*** Begin section ***

-- ==== Sys2Proof/Machine/Stages.lean ====
section
/-! DEFINITION. The fetch_decode_execute_fsm stage by stage (R72 to R79), driven by the row's descriptor and for BOTH
values of `PC_OVERFLOW`; and a bounded run of it (R85). `step` is the instruction-by-instruction form of R80 at the
default; an obligation says that the two agree, and the alternative `wrap` (R67, R76, R78) is modelled here alone
(DEDUCED, log 2: safe). -/

namespace Sys2Proof.Machine

/-- Stage 4: the pending writes of a row, from the cycle's start state (R77): its effect and its masked flag write. -/
def applyEffect (d : Descriptor) (imm : Word) (s : State) : State :=
  let s' :=
    match d.effect with
    | .none => s
    | .xorA => s.set8 .A (alu .xor (s.get8 .A) (s.get8 .A)).r
    | .loadHL => s.set16 .HL imm
  s'.setFlags d.flagMask d.flagVal

/-- Stage 5: the next PC by the row's PC rule, or the first address past the top (R78). -/
def resolvePc (p : PcOverflow) (d : Descriptor) (pc imm : Word) : Except Nat Word :=
  match d.pcRule with
  | .absoluteImm16 => .ok imm
  | .relative => nextPc p pc d.width

/-- Stages 4 to 6 of a row whose operand bytes are present (R77, R78, R79). -/
def completeRow (p : PcOverflow) (d : Descriptor) (imm : Word) (s : State) : State :=
  match resolvePc p d s.pc imm with
  | .ok next => (applyEffect d imm s).setPC next
  | .error n => s.raise (.addressRange d.opcode s.pc n)

/-- One whole cycle as a total function (R70): a halted state keeps itself (R72's total form), and in RUNNING the stages
follow one another. The placeholder for an absent candidate is consumed by no row (U8; DEDUCED, log 8: safe). -/
def cycle (p : PcOverflow) (s : State) : State :=
  match s.fsm with
  | .halted _ => s
  | .running =>
    let b1 := candidate p s 1
    let b2 := candidate p s 2
    match lookup (s.mem.load s.pc) with
    | none => s.raise (.unsupportedOpcode (s.mem.load s.pc) s.pc)
    | some d =>
      match absentOperand d.width b1 b2 with
      | some k => s.raise (.addressRange d.opcode s.pc (s.pc.toNat + k))
      | none => completeRow p d (imm16 (b1.getD 0) (b2.getD 0)) s

/-- `run(s, 0) = s` and `run(s, k+1) = run(step(s), k)` (R85). -/
def cycles (p : PcOverflow) (s : State) : Nat → State
  | 0 => s
  | k + 1 => cycles p (cycle p s) k

end Sys2Proof.Machine
end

*** End section ***

# Directions for this task:
Each entry above must be set down again without alteration.

# Output for this task:
-- ==== Sys2Proof/Machine/Stages.lean ====
section
/-! DEFINITION. The fetch_decode_execute_fsm stage by stage (R72 to R79), driven by the row's descriptor and for BOTH
values of `PC_OVERFLOW`; and a bounded run of it (R85). `step` is the instruction-by-instruction form of R80 at the
default; an obligation says that the two agree, and the alternative `wrap` (R67, R76, R78) is modelled here alone
(DEDUCED, log 2: safe). -/

namespace Sys2Proof.Machine

/-- Stage 4: the pending writes of a row, from the cycle's start state (R77): its effect and its masked flag write. -/
def applyEffect (d : Descriptor) (imm : Word) (s : State) : State :=
  let s' :=
    match d.effect with
    | .none => s
    | .xorA => s.set8 .A (alu .xor (s.get8 .A) (s.get8 .A)).r
    | .loadHL => s.set16 .HL imm
  s'.setFlags d.flagMask d.flagVal

/-- Stage 5: the next PC by the row's PC rule, or the first address past the top (R78). -/
def resolvePc (p : PcOverflow) (d : Descriptor) (pc imm : Word) : Except Nat Word :=
  match d.pcRule with
  | .absoluteImm16 => .ok imm
  | .relative => nextPc p pc d.width

/-- Stages 4 to 6 of a row whose operand bytes are present (R77, R78, R79). -/
def completeRow (p : PcOverflow) (d : Descriptor) (imm : Word) (s : State) : State :=
  match resolvePc p d s.pc imm with
  | .ok next => (applyEffect d imm s).setPC next
  | .error n => s.raise (.addressRange d.opcode s.pc n)

/-- One whole cycle as a total function (R70): a halted state keeps itself (R72's total form), and in RUNNING the stages
follow one another. The placeholder for an absent candidate is consumed by no row (U8; DEDUCED, log 8: safe). -/
def cycle (p : PcOverflow) (s : State) : State :=
  match s.fsm with
  | .halted _ => s
  | .running =>
    let b1 := candidate p s 1
    let b2 := candidate p s 2
    match lookup (s.mem.load s.pc) with
    | none => s.raise (.unsupportedOpcode (s.mem.load s.pc) s.pc)
    | some d =>
      match absentOperand d.width b1 b2 with
      | some k => s.raise (.addressRange d.opcode s.pc (s.pc.toNat + k))
      | none => completeRow p d (imm16 (b1.getD 0) (b2.getD 0)) s

/-- `run(s, 0) = s` and `run(s, k+1) = run(step(s), k)` (R85). -/
def cycles (p : PcOverflow) (s : State) : Nat → State
  | 0 => s
  | k + 1 => cycles p (cycle p s) k

end Sys2Proof.Machine
end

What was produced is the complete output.